Department of Mechanical Engineering, The University of Tokyo,

7-3-1 Hongo, Bunkyo-ku, Tokyo 113, Japan

TEL/FAX: +81-3-5800-6983

e-mail: maruyama [at] photon.t.u-tokyo.ac.jp

A molecular dynamics simulation starting from 500 isolated carbon atoms resulted in several closed caged structures under suitable temperature control. A caged C₇₀ cluster that appeared in the simulation was traced back to study the dynamics and the structure of C_n precursors: simple chain and ring for n<20, tangled poly-cyclic structure for 20<n<30, and random caged structure for n>30. Furthermore, it was found that the final caged structure was obtained when the control temperature was roughly in the range from 2500K to 3000K, and a graphitic flat structure resulted in lower control temperatures.

In 1985, the existence of soccer-ball structured C₆₀ was demonstrated by Kroto et al. [1] through their time-of-flight mass spectra of carbon clusters generated by the laser-vaporization supersonic-nozzle technique. Later, the discoveries of simple techniques for macroscopic generation and isolation of fullerene in 1990 [2-4] made this new material ready for applications in many fields. Furthermore, the observation of superconductivity by Hebard et al. [5] at T_c=18 K of potassium-doped C₆₀ crystal gave a further motivation to the research field. Within a few years, macroscale amounts of metal containing fullerenes [6,7], higher fullerenes and carbon nanotubes [8] were available.

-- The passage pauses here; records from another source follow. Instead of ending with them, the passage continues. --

-- ==== Sys2Proof/Decode.lean ====
section
/-! DEFINITION. The decoder of the operation word (R140 to R144), total on every 32-bit word and rejecting by name,
and after it the encoder. -/

namespace Sys2Proof

/-- Why a word is no operation. Both complete at once as ILLEGAL_OP (R323). -/
inductive DecodeReject where
  /-- A bit of [31:8] is set (R142). -/
  | reservedBits
  /-- OPCODE is 0x00 or 0x06 to 0xFF (R143). -/
  | illegalOpcode
deriving DecidableEq, Repr

/-- OPCODE, bits [7:0] of the operation word (R140). -/
def opcodeOf (w : Word) : BitVec 8 := w.extractLsb' 0 8

/-- RSVD, bits [31:8] of the operation word (R140). -/
def rsvdOf (w : Word) : BitVec 24 := w.extractLsb' 8 24

/-- The opcode map (R141). -/
def decodeOpcode (c : BitVec 8) : Option Instr :=
  if c = 0x01#8 then some .macSign
  else if c = 0x02#8 then some .macVerify
  else if c = 0x03#8 then some .build
  else if c = 0x04#8 then some .parse
  else if c = 0x05#8 then some .inspect
  else none

/-- The decoder of a whole operation word: the reserved bits are never ignored (R142), and an opcode outside the
map is illegal (R143). There is no length logic (R144). -/
def decode (w : Word) : Except DecodeReject Instr :=
  if rsvdOf w = 0 then
    match decodeOpcode (opcodeOf w) with
    | some i => .ok i
    | none => .error .illegalOpcode
  else .error .reservedBits

/-- The decoder on a word numbered as `spec/opcode_table.json` numbers it (one 32-bit word; bits at and above
`nbits` are zero). -/
def decodeTableWord (nbits w : Nat) : Option Instr :=
  let v := w % 2 ^ nbits
  if v < 2 ^ 32 then
    match decode (BitVec.ofNat 32 v) with
    | .ok i => some i
    | .error _ => none
  else none

/-- The OPCODE of an operation (R141). -/
def opcode : Instr → BitVec 8
  | .macSign => 0x01
  | .macVerify => 0x02
  | .build => 0x03
  | .parse => 0x04
  | .inspect => 0x05

/-- The fields of an operation's word (R140): RSVD is zero. -/
def opWord (i : Instr) : OpWord := { opcode := opcode i, rsvd := 0 }

/-- Format OPW packed into one word (R140): RSVD in bits [31:8], OPCODE in bits [7:0]. -/
def packOpWord (x : OpWord) : Word := x.rsvd ++ x.opcode

/-- The encoder: the word of an operation (R140, R141). -/
def encode (i : Instr) : Word := packOpWord (opWord i)

end Sys2Proof
end

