-- ==== Sys2Proof/Machine/Utf8.lean ====
section
/-! DEFINITION. Well-formed UTF-8 (R262), as the table of that rule and a scanner that walks it. -/

namespace Sys2Proof
namespace Machine

/-- An inclusive range of byte values. -/
structure ByteRange where
  lo : Byte
  hi : Byte
deriving DecidableEq, Repr

/-- The byte lies in the range. -/
def ByteRange.has (r : ByteRange) (b : Byte) : Bool := decide (r.lo.toNat ≤ b.toNat) && decide (b.toNat ≤ r.hi.toNat)

/-- One row of R262's table: the range of byte 1 and the ranges of the bytes after it. -/
structure Utf8Row where
  first : ByteRange
  rest : List ByteRange
deriving DecidableEq, Repr

/-- The plain continuation byte, 80 to BF. -/
def utf8Tail : ByteRange := ⟨0x80, 0xBF⟩

/-- The nine rows of R262. -/
def utf8Rows : List Utf8Row :=
  [ ⟨⟨0x00, 0x7F⟩, []⟩,
    ⟨⟨0xC2, 0xDF⟩, [utf8Tail]⟩,
    ⟨⟨0xE0, 0xE0⟩, [⟨0xA0, 0xBF⟩, utf8Tail]⟩,
    ⟨⟨0xE1, 0xEC⟩, [utf8Tail, utf8Tail]⟩,
    ⟨⟨0xED, 0xED⟩, [⟨0x80, 0x9F⟩, utf8Tail]⟩,
    ⟨⟨0xEE, 0xEF⟩, [utf8Tail, utf8Tail]⟩,
    ⟨⟨0xF0, 0xF0⟩, [⟨0x90, 0xBF⟩, utf8Tail, utf8Tail]⟩,
    ⟨⟨0xF1, 0xF3⟩, [utf8Tail, utf8Tail, utf8Tail]⟩,
    ⟨⟨0xF4, 0xF4⟩, [⟨0x80, 0x8F⟩, utf8Tail, utf8Tail]⟩ ]

/-- What must follow a lead byte; `none` for a byte no sequence begins with. -/
def utf8After (b : Byte) : Option (List ByteRange) := (utf8Rows.find? (fun r => r.first.has b)).map Utf8Row.rest

/-- Scan a string, `pending` being the ranges the sequence under way still needs. -/
def utf8Scan : List ByteRange → List Byte → Bool
  | pending, [] => pending.isEmpty
  | [], b :: s =>
    match utf8After b with
    | some rest => utf8Scan rest s
    | none => false
  | r :: pending, b :: s => r.has b && utf8Scan pending s

/-- `WellFormedUTF8(s)` (R262). -/
def wellFormedUtf8 (s : List Byte) : Bool := utf8Scan [] s

end Machine
end Sys2Proof
end

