-- ==== Sys2Proof/Machine/Build.lean ====
section
/-! DEFINITION. The packet builder (41_build.md): the wire format of a packet and the operation BUILD. -/

namespace Sys2Proof
namespace Machine

/-- `Header(apid, seq, pl)` (R157): version 0, type 1, secondary-header flag 1, sequence flags 3. -/
def header (apid : BitVec 11) (seq : BitVec 14) (pl : Nat) : List Byte :=
  enc16 (0 * 2 ^ 13 + 1 * 2 ^ 12 + 1 * 2 ^ 11 + apid.toNat) ++ enc16 (3 * 2 ^ 14 + seq.toNat) ++ enc16 pl

/-- The secondary header (R154, R226). -/
def secondaryHeader (ts : BitVec 64) (g : List Byte) : List Byte := enc64 ts.toNat ++ enc16 g.length ++ g

/-- The payload (R155, R226). -/
def payload (c : List Byte) : List Byte := enc16 c.length ++ c

/-- packet_length (R153, R224): the bytes after the primary header, the trailer counted, minus 1. -/
def packetLength (ts : BitVec 64) (g c : List Byte) : Nat :=
  (secondaryHeader ts g ++ payload c).length + Config.digestLen - 1

/-- The unsigned packet: primary header, secondary header, payload, with no padding (R225 to R227, R234). -/
def unsignedPacket (apid : BitVec 11) (seq : BitVec 14) (ts : BitVec 64) (g c : List Byte) : List Byte :=
  header apid seq (packetLength ts g c) ++ secondaryHeader ts g ++ payload c

/-- The signed packet under the key k (R156, R227). -/
def signedPacket (k : List Byte) (apid : BitVec 11) (seq : BitVec 14) (ts : BitVec 64) (g c : List Byte) :
    List Byte :=
  unsignedPacket apid seq ts g c ++ macTag k (unsignedPacket apid seq ts g c)

/-- BUILD, R220. -/
def execBuild (s : State) : Host.Outcome State Fault Refusal :=
  if s.ctrl.lock = false then .next (finish s .notLocked .none)
  else if Config.bodyMax < s.gsidLen.toNat + s.cmdstrLen.toNat then
    .next (finish (clearOutLen s) .pktTooLong .none)
  else
    match buildId s, buildCmd s with
    | some g, some c =>
      if s.ctrl.utf8Check && !wellFormedUtf8 g then .next (finish (clearOutLen s) .buildIdNotUtf8 .none)
      else if s.ctrl.utf8Check && !wellFormedUtf8 c then .next (finish (clearOutLen s) .buildCmdNotUtf8 .none)
      else .next (finish (writePacket s (signedPacket (keyS s) s.apid s.seq s.tsLatch g c)) .ok .none)
    | _, _ => .fault .unwrittenInput

end Machine
end Sys2Proof
end

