-- ==== Sys2Proof/Certificates/Slice0/Obligations.lean ====
section
/-! DEFINITION. The statements for the provers. -/

open Sys2Proof Sys2Proof.Machine

/-! ### Encodings -/

/-- R141: the five words of the opcode map decode to their operations, each by the whole word, and no other word
decodes. -/
def Obligations.OpcodeMapByWholeWord : Prop :=
  ∀ w : Word,
    (decode w = .ok .macSign ↔ w = 0x00000001) ∧ (decode w = .ok .macVerify ↔ w = 0x00000002) ∧
    (decode w = .ok .build ↔ w = 0x00000003) ∧ (decode w = .ok .parse ↔ w = 0x00000004) ∧
    (decode w = .ok .inspect ↔ w = 0x00000005)

/-- R140, R141: decoding an encoded operation gives it back, and a word that decodes is the encoding of what it decodes
to. -/
def Obligations.DecodeEncodeAgree : Prop :=
  (∀ i : Instr, decode (encode i) = .ok i) ∧ ∀ (w : Word) (i : Instr), decode w = .ok i → encode i = w

/-- R157, R158: the header assembled from an APID, a count and a length reads back as them, with the fixed fields at the
values steps 2 and 3 of the parse ask for. -/
def Obligations.HeaderFieldsReadBack : Prop :=
  ∀ (apid : BitVec 11) (seq : BitVec 14) (pl : Nat), pl < 65536 →
    let h := header apid seq pl
    let w1 := be16 (h.take 2)
    let w2 := be16 ((h.drop 2).take 2)
    let w3 := be16 ((h.drop 4).take 2)
    h.length = 6 ∧ w1.extractLsb' 13 3 = 0 ∧ w1.extractLsb' 12 1 = 1 ∧ w1.extractLsb' 11 1 = 1 ∧
      w1.extractLsb' 0 11 = apid ∧ w2.extractLsb' 14 2 = 3 ∧ w2.extractLsb' 0 14 = seq ∧ w3.toNat = pl

/-- R36, R34, R37: where each field stands in the words of STATUS, CTRL and IRQ_STATUS, reserved bits reading 0. -/
def Obligations.FlagWordsLayout : Prop :=
  (∀ x : Status,
    x.word.getLsbD 0 = x.busy ∧ x.word.getLsbD 1 = x.done ∧ x.word.getLsbD 2 = x.ok ∧ x.word.getLsbD 3 = x.accept ∧
    x.word.extractLsb' 4 4 = 0 ∧ x.word.extractLsb' 8 8 = x.result ∧ x.word.extractLsb' 16 3 = x.cls ∧
    x.word.getLsbD 19 = false ∧ x.word.extractLsb' 20 3 = x.event ∧ x.word.getLsbD 23 = false ∧
    x.word.extractLsb' 24 2 = x.severity ∧ x.word.extractLsb' 26 6 = 0) ∧
  (∀ c : Ctrl,
    c.word.getLsbD 0 = c.lock ∧ c.word.getLsbD 1 = c.utf8Check ∧ c.word.getLsbD 2 = c.trailCheck ∧
    c.word.getLsbD 3 = c.timeRun ∧ c.word.extractLsb' 4 28 = 0) ∧
  ∀ q : Irq,
    q.word.getLsbD 0 = q.done ∧ q.word.getLsbD 1 = q.cmdErr ∧ q.word.getLsbD 2 = q.alert ∧
    q.word.getLsbD 3 = q.wrErr ∧ q.word.extractLsb' 4 28 = 0

/-! ### Issue and the step -/

/-- R140: the write of a legal word to OP while idle leaves BUSY alone in STATUS, the opcode in OPL and, for BUILD only,
TIME in TS_LATCH. -/
def Obligations.IssueStartsOperation : Prop :=
  ∀ (s : State) (rest : List Event) (i : Instr), s.status.busy = false →
    step { s with script := .host (writeAt 0x008 (encode i)) :: rest } =
      .next { s with
        script := rest
        resp := some (.writeDone false)
        status := { Status.zero with busy := true }
        opl := opcode i
        tsLatch := if i = .build then s.time else s.tsLatch }

/-- R323: an illegal word completes at once, in the host's own step, as ILLEGAL_OP; while BUSY = 1 a write to OP is not
decoded at all but dropped with WR_ERR, and the operation in flight continues. -/
def Obligations.IllegalWordCompletesAtOnce : Prop :=
  ∀ (s : State) (rest : List Event) (w : Word),
    (s.status.busy = false → (w.extractLsb' 8 24 ≠ 0 ∨ ¬ (1 ≤ w.toNat ∧ w.toNat ≤ 5)) →
      step { s with script := .host (writeAt 0x008 w) :: rest } =
        .next { s with
          script := rest
          resp := some (.writeDone false)
          status := { Status.zero with done := true, result := 0x30, cls := 5 }
          irqStatus := { s.irqStatus with done := true, cmdErr := true } }) ∧
    (s.status.busy = true →
      step { s with script := .host (writeAt 0x008 w) :: rest } =
        .next { s with
          script := rest
          resp := some (.writeDone false)
          irqStatus := { s.irqStatus with wrErr := true } })

/-- R118: when BUSY = 1 and it is the ENGINE's turn, or no turn is listed (the model's schedule, log 1), the step is
the completion of the operation OPL names. -/
def Obligations.StepRunsFetchedOperation : Prop :=
  ∀ (s : State) (rest : List Event) (i : Instr), s.status.busy = true → s.opl = opcode i →
    step { s with script := .engine :: rest } = exec i { s with script := rest } ∧
    step { s with script := [] } = exec i { s with script := [] }

/-- R322, R321: what every completion, of any operation, leaves in STATUS and IRQ_STATUS. No completion clears an
IRQ_STATUS bit or touches WR_ERR or OPL. -/
def Obligations.CompletionRule : Prop :=
  ∀ (i : Instr) (s t : State), exec i s = .next t →
    (∃ (code : ResultCode) (ev : EventKind),
      t.status.busy = false ∧ t.status.done = true ∧ t.status.result = code.bits ∧ t.status.cls = classOf code ∧
      (t.status.ok = true ↔ code = .ok) ∧ (t.status.accept = true ↔ code = .ok ∧ ev = .accepted) ∧
      t.status.event = ev.bits ∧ t.status.severity = severityOf ev ∧ (i ≠ .inspect → ev = .none)) ∧
    t.irqStatus.done = true ∧
    (t.irqStatus.cmdErr = true ↔ s.irqStatus.cmdErr = true ∨ t.status.cls = 5) ∧
    (t.irqStatus.alert = true ↔ s.irqStatus.alert = true ∨ t.status.severity = 3) ∧
    t.irqStatus.wrErr = s.irqStatus.wrErr ∧ t.opl = s.opl

/-- R324: the four operations that use the keys or the allow-list end with NOT_LOCKED while LOCK = 0 and change nothing
but STATUS and IRQ_STATUS; PARSE has no lock check, so LOCK makes no difference to it. -/
def Obligations.NotLockedChangesNothing : Prop :=
  (∀ (s : State) (i : Instr), s.ctrl.lock = false → i ≠ .parse →
    exec i s =
      .next { s with
        status := { Status.zero with done := true, result := 0x31, cls := 5 }
        irqStatus := { s.irqStatus with done := true, cmdErr := true } }) ∧
  ∀ (s t : State) (b : Bool), exec .parse s = .next t →
    exec .parse { s with ctrl := { s.ctrl with lock := b } } = .next { t with ctrl := { t.ctrl with lock := b } }

/-- R325: the MAC operations end with BAD_LENGTH past the buffer, after the lock check, and change nothing else; no
other operation produces BAD_LENGTH. -/
def Obligations.BadLengthOnlyFromMac : Prop :=
  (∀ (s : State) (i : Instr), s.ctrl.lock = true → 65544 < s.inLen.toNat → (i = .macSign ∨ i = .macVerify) →
    exec i s =
      .next { s with
        status := { Status.zero with done := true, result := 0x32, cls := 5 }
        irqStatus := { s.irqStatus with done := true, cmdErr := true } }) ∧
  ∀ (s t : State) (i : Instr), (i = .build ∨ i = .parse ∨ i = .inspect) → exec i s = .next t →
    t.status.result ≠ 0x32

/-- R113: an operation whose every input byte was written completes; it never faults. -/
def Obligations.WrittenInputsComplete : Prop :=
  ∀ (i : Instr) (s : State), InputsWritten i s → ∃ t, exec i s = .next t

/-- R113: an operation that reads a byte nothing wrote is the model fault UNWRITTEN_INPUT: the message of the MAC
operations, the strings of BUILD, each read of ParseCore in its turn (`AsksFor`), and the whole packet an INSPECT goes on
to read once the ID is listed. For an ID that is not listed INSPECT reads no more and completes. -/
def Obligations.UnwrittenInputFaults : Prop :=
  (∀ (s : State) (i : Instr), (i = .macSign ∨ i = .macVerify) → s.ctrl.lock = true → s.inLen.toNat ≤ 65544 →
    (∃ k < s.inLen.toNat, Memory.read s.mem (0x60000 + k) = none) → exec i s = .fault .unwrittenInput) ∧
  (∀ s : State, s.ctrl.lock = true → s.gsidLen.toNat + s.cmdstrLen.toNat ≤ 65492 →
    ((∃ k < s.gsidLen.toNat, Memory.read s.mem (0x10000 + k) = none) ∨
      ∃ k < s.cmdstrLen.toNat, Memory.read s.mem (0x20000 + k) = none) → exec .build s = .fault .unwrittenInput) ∧
  (∀ (s : State) (i : Instr) (p : List Byte) (n : Nat), (i = .parse ∨ i = .inspect ∧ s.ctrl.lock = true) →
    AsksFor s p n → Holds s.mem 0x60000 p → (∃ k < n, Memory.read s.mem (0x60000 + p.length + k) = none) →
    exec i s = .fault .unwrittenInput) ∧
  ∀ (s t : State) (g : List Byte), s.ctrl.lock = true → exec .parse s = .next t → t.status.ok = true →
    g.length = t.parsed.idLen.toNat → Holds s.mem (0x60000 + 16) g →
    (inAllowList s g = true → (∃ k < s.inLen.toNat, Memory.read s.mem (0x60000 + k) = none) →
      exec .inspect s = .fault .unwrittenInput) ∧
    (inAllowList s g = false → ∃ v, exec .inspect s = .next v ∧ v.status.result = 0x10)

/-! ### The keyed MAC -/

/-- R201: `CTEq` is plain equality; on strings of one length it examines every byte pair; its time is a function of the
two lengths. (The third clause is R376's contract as the model takes it: its time is the model's own uninterpreted cost of
the two lengths, DEDUCED, log 13.) -/
def Obligations.ConstantTimeEquality : Prop :=
  (∀ a b : List Byte, ctEq a b = true ↔ a = b) ∧
  (∀ a b : List Byte, a.length = b.length → ctPairs a b = a.length) ∧
  ∀ a a' b b' : List Byte, a.length = a'.length → b.length = b'.length → ctTime a b = ctTime a' b'

/-- R203, R200, R70: MAC_SIGN with LOCK = 1 and a message that fits and was written puts `MacFn(k, message)` in the TAG
bank, byte j in lane j mod 4 of TAG(j div 4), and 32 in TAG_LEN, and succeeds; k is the KEY_S_LEN bytes of KEY_S. -/
def Obligations.MacSignSigns : Prop :=
  ∀ (s : State) (k msg : List Byte), SigningKey s k → s.ctrl.lock = true → msg.length = s.inLen.toNat →
    msg.length ≤ 65544 → Holds s.mem 0x60000 msg →
    ∃ bank : Vector Word 8,
      (∀ j : Fin 32, (bank[j.val / 4]'(by omega)).extractLsb' (8 * (j.val % 4)) 8 = (Config.macFn k msg)[j]) ∧
      exec .macSign s =
        .next { s with
          tag := bank
          tagLen := 32
          status := { Status.zero with done := true, ok := true }
          irqStatus := { s.irqStatus with done := true } }

/-- R204, R207, R200, R71: MAC_VERIFY answers true exactly when TAG_LEN is 32 and the TAG bank holds `MacFn(k, message)`,
k being the KEY_V_LEN bytes of KEY_V, and it changes nothing but STATUS and IRQ_STATUS. -/
def Obligations.MacVerifyDecides : Prop :=
  ∀ (s : State) (k msg : List Byte), VerificationKey s k → s.ctrl.lock = true → msg.length = s.inLen.toNat →
    msg.length ≤ 65544 → Holds s.mem 0x60000 msg →
    let provided : Prop := s.tagLen.toNat = 32 ∧ ∀ j : Fin 32,
      (s.tag[j.val / 4]'(by omega)).extractLsb' (8 * (j.val % 4)) 8 = (Config.macFn k msg)[j]
    (provided →
      exec .macVerify s =
        .next { s with
          status := { Status.zero with done := true, ok := true }
          irqStatus := { s.irqStatus with done := true } }) ∧
    (¬ provided →
      exec .macVerify s =
        .next { s with
          status := { Status.zero with done := true, result := 0x11, cls := 3 }
          irqStatus := { s.irqStatus with done := true } })

/-- R203, R204, R206: the tag MAC_SIGN leaves verifies under a verification key with the same bytes. -/
def Obligations.SignedMessageVerifies : Prop :=
  ∀ (s t : State) (k : List Byte), exec .macSign s = .next t → t.status.ok = true → SigningKey s k →
    VerificationKey s k →
    ∃ u, exec .macVerify t = .next u ∧ u.status.ok = true ∧ u.status.result = 0x00 ∧ u.tag = t.tag

/-- The frame of the MAC operations (R145, R203, R204, R205): MAC_SIGN writes TAG0 to TAG7 and TAG_LEN, and only when it
succeeds; MAC_VERIFY writes neither. Both leave everything else but STATUS and IRQ_STATUS, memory included. -/
def Obligations.MacFrame : Prop :=
  (∀ s t : State, exec .macSign s = .next t →
    t = { s with tag := t.tag, tagLen := t.tagLen, status := t.status, irqStatus := t.irqStatus } ∧
    (t.status.ok = false → t.tag = s.tag ∧ t.tagLen = s.tagLen) ∧
    ∀ a, Memory.read t.mem a = Memory.read s.mem a) ∧
  ∀ s t : State, exec .macVerify s = .next t →
    t = { s with status := t.status, irqStatus := t.irqStatus } ∧ ∀ a, Memory.read t.mem a = Memory.read s.mem a
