/-- Settles O35: the packet parses to the fields of the wire format, then the allow-list decides, then the tag. -/
theorem inspectDecides : Obligations.InspectDecides := by
  unfold Obligations.InspectDecides
  intro s apid seq ts k g c trailer hk hl hfit hn hheld hug huc decided
  obtain ⟨hrawHeld, htagHeld⟩ := holds_append.mp hheld
  have hrawLen : (wireUnsigned apid seq ts g c).length = s.inLen.toNat - 32 := by
    rw [wireUnsigned_length, hn]
    omega
  have hp := parseState_of_wire hrawHeld hfit hn hug huc
  have hid : bufRead s.mem .inb 16 (BitVec.ofNat 16 g.length).toNat = some g :=
    inbRead_of_holds (Nat.mod_eq_of_lt (by omega)).symm (holds_wireStrings hrawHeld).1
  have hraw : bufRead s.mem .inb 0 (s.inLen.toNat - 32) = some (wireUnsigned apid seq ts g c) :=
    inbRead_of_holds hrawLen hrawHeld
  have htag : bufRead s.mem .inb (s.inLen.toNat - 32) 32 = some trailer.toList :=
    inbRead_of_holds trailer.length_toList (hrawLen ▸ htagHeld)
  have hparsed := parsedOf_wireFields apid seq ts c.length s.inLen.toNat (show g.length < 65536 by omega)
  have verdict (hin : inAllowList s g = true) := execInspect_listed hl hp hid hin hraw htag
  simp only [keyV_eq hk, macTag, Vector.toList_inj, eq_comm (b := trailer)] at verdict
  refine ⟨fun hout => ?_, fun hin hne => ?_, fun hin heq => ?_⟩
  · exact (execInspect_unlisted hl hp hid hout).trans (by rw [finish_unauthorizedGs, writeParsed, hparsed]; rfl)
  · rw [if_neg hne] at verdict
    exact (verdict hin).trans (by rw [finish_authFailed_event, writeParsed, hparsed]; rfl)
  · rw [if_pos heq] at verdict
    exact (verdict hin).trans (by rw [finish_accepted, writeParsed, hparsed]; rfl)

/-! ### What the decision depends on -/

/-- KeyV depends on KEY_V_LEN and that many bytes of KEY_V (R71). -/
theorem keyV_congr {s s' : State} (hlen : s'.keyVLen = s.keyVLen)
    (h : ∀ k < s.keyVLen.toNat, Memory.read s'.mem (0x500 + k) = Memory.read s.mem (0x500 + k)) : keyV s' = keyV s := by
  rw [keyV, keyV, hlen]
  exact storeRead_congr h

/-- Membership depends on the control registers and, of each entry, the bytes within its LEN (R74). -/
theorem inAllowList_congr {s s' : State} (hctl : s'.allowCtl = s.allowCtl)
    (h : ∀ i : Fin 16, ∀ k < s.allowCtl[i].len.toNat,
      Memory.read s'.mem (0x1000 + 0x100 * i.val + k) = Memory.read s.mem (0x1000 + 0x100 * i.val + k)) :
    inAllowList s' = inAllowList s := by
  have hid (i : Fin 16) : allowId s' i = allowId s i := by
    rw [allowId, allowId, hctl]
    exact storeRead_congr (h i)
  have hentry (g : List Byte) : allowEntry s' g = allowEntry s g := by
    funext i
    rw [allowEntry, allowEntry, hctl, hid]
  funext g
  rw [inAllowList, inAllowList, hentry]

/-- ParseCore depends on IN_LEN, the two switches and the bytes before the tag (R269, R299). -/
theorem parseState_congr {s s' : State} (hutf : s'.ctrl.utf8Check = s.ctrl.utf8Check)
    (htrail : s'.ctrl.trailCheck = s.ctrl.trailCheck) (hlen : s'.inLen = s.inLen)
    (h : ∀ k < (if inCount s ≤ 65544 then inCount s - 32 else 6),
      Memory.read s'.mem (0x60000 + k) = Memory.read s.mem (0x60000 + k)) : parseState s' = parseState s := by
  have hcount : inCount s' = inCount s := congrArg BitVec.toNat hlen
  rw [parseState, parseState, hutf, htrail, hcount]
  exact parseReadsOnlySpan _ _ _ _ _ h

/-- Two operations complete with one STATUS and one P_* group, or both want a byte never written. -/
def SameAnswer (o o' : Host.Outcome State Fault Refusal) : Prop :=
  (∃ t t', o = .next t ∧ o' = .next t' ∧ t'.status = t.status ∧ t'.parsed = t.parsed) ∨
    (o = .fault .unwrittenInput ∧ o' = .fault .unwrittenInput)

theorem sameAnswer_finish {s s' : State} (h : s'.parsed = s.parsed) (code : ResultCode) (ev : EventKind) :
    SameAnswer (.next (finish s code ev)) (.next (finish s' code ev)) := .inl ⟨_, _, rfl, rfl, rfl, h⟩

/-- Steps 2 to 4 of INSPECT depend on the P_* group, their three reads, the allow-list and KeyV (R299). -/
theorem inspectParsed_congr {s s' : State} {r : ParsedFields} (hparsed : s'.parsed = s.parsed)
    (hid : bufRead s'.mem .inb 16 r.idLen.toNat = bufRead s.mem .inb 16 r.idLen.toNat)
    (hraw : bufRead s'.mem .inb 0 r.rawLen = bufRead s.mem .inb 0 r.rawLen)
    (htag : bufRead s'.mem .inb r.rawLen 32 = bufRead s.mem .inb r.rawLen 32)
    (hlist : inAllowList s' = inAllowList s) (hkey : keyV s' = keyV s) :
    SameAnswer (inspectParsed s r) (inspectParsed s' r) := by
  simp only [inspectParsed, Config.digestLen_eq, hid, hraw, htag, hlist, hkey]
  split
  · exact .inr ⟨rfl, rfl⟩
  split
  · split
    · split <;> exact sameAnswer_finish hparsed _ _
    · exact .inr ⟨rfl, rfl⟩
  · exact sameAnswer_finish hparsed _ _

/-- Settles O38: ParseCore gives one result in both states, and steps 2 to 4 run on it with the same operands. -/
theorem inspectIsPure : Obligations.InspectIsPure := by
  unfold Obligations.InspectIsPure
  intro s s' hl hl' hutf htrail hlen hctl hkeyLen hin hkey hallow
  have hp' : parseState s' = parseState s :=
    parseState_congr hutf htrail hlen fun k hk => hin k (by unfold inCount at hk; split at hk <;> split <;> omega)
  cases hp : parseState s with
  | unwritten =>
    exact .inr ⟨exec_faults_of_parse (.inr ⟨rfl, hl⟩) hp, exec_faults_of_parse (.inr ⟨rfl, hl'⟩) (hp'.trans hp)⟩
  | err code => exact .inl ⟨_, _, execInspect_of_err hl hp, execInspect_of_err hl' (hp'.trans hp), rfl, rfl⟩
  | ok r =>
    obtain ⟨-, hbytes, hraw, hid⟩ := parseState_ok_reads hp
    rw [show (if s.inLen.toNat ≤ 65544 then s.inLen.toNat else 6) = inCount s from hbytes] at hin
    rw [exec, exec, execInspect_of_ok hl hp, execInspect_of_ok hl' (hp'.trans hp)]
    exact inspectParsed_congr rfl (inbRead_congr hin hid) (inbRead_congr hin (by omega)) (inbRead_congr hin hraw.le)
      (inAllowList_congr hctl hallow) (keyV_congr hkeyLen hkey)
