-- ==== Sys2Proof/Machine/RegMap.lean ====
section
/-! DEFINITION. The register map of the KQ7063: one address per register (`R.REG`), one bit range per field
(`F.REG.FIELD`, the manual's REGISTER.FIELD) and one row per register with its reset value, power domain and access
types, from the register tables of the chapters (00 R11 to R13 and the register sections of spec/02 to spec/16).
Indexed registers take their index as an argument: `R.LNK_PSTAT i` is the register of port i (03, 07 R164). -/

namespace Sys2Proof.Machine

/-- A field of a register: its address and its bits [hi:lo]. -/
structure Field where
  addr : Nat
  hi : Nat
  lo : Nat
  deriving DecidableEq, Repr

/-- One row of a register table: the base address at index 0, the index ranges (first, last, stride), the reset value,
the power domain, and the masks of its RW (and RWS), RWL and W1C bits (00, the table of types). -/
structure RegRow where
  base : Nat
  dims : List (Nat × Nat × Nat)
  reset : Word
  dom : Nat
  rw : Word
  rwl : Word
  w1c : Word
  deriving DecidableEq, Repr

Recently, high quality bulk generation of single wall nanotubes (SWNT) is an exciting prospect [9].

Although fullerene is now recognized as an attractive new material and many reports regarding applications have been proposed, the mechanism of how such a symmetric hollow caged structure can be self assembled is still unknown; the technique of fullerene generation was indeed discovered almost accidentally. Besides theoretical physical interests, it is important to know the formation mechanism in order to find the optimum conditions for synthesizing metal containing fullerene, higher fullerene, and SWNT. Here we have performed molecular dynamics simulations to investigate the mechanism of empty fullerene formation.

Several groups have approached the formation mechanism using molecular simulations. Chelikowsky [10] calculated the rapid cooling process of 60 isolated carbon atoms by using the molecular dynamics method. Although he demonstrated the formation of a C₆₀ caged structure, his results seemed to depend greatly on an unrealistic high-density condition. Another simulation used a graphitic sheet as the initial condition [11], and showed merely the curling of the sheet. Schweigert et al. [12] simulated the formation of C₆₀ caged clusters from the C₆₀ tri-cyclic rings proposed by Helden et al. [13,14] by using the Monte-Carlo method, and Astakhova et al. [15] simulated the formation process of a small caged structure by using the tight-binding molecular dynamics method. However, all of these simulations enforced particular boundary conditions or initial conditions in order to make the caged structures. Furthermore, as far as we know, no simulation has been able to achieve a perfect fullerene structure. Here, we demonstrate simulations without an artificial constraint which serves to guarantee the formation of the caged structure. And, this result leads to the demonstration of the formation of perfect I_h C₆₀ structure, as detailed in another paper [16].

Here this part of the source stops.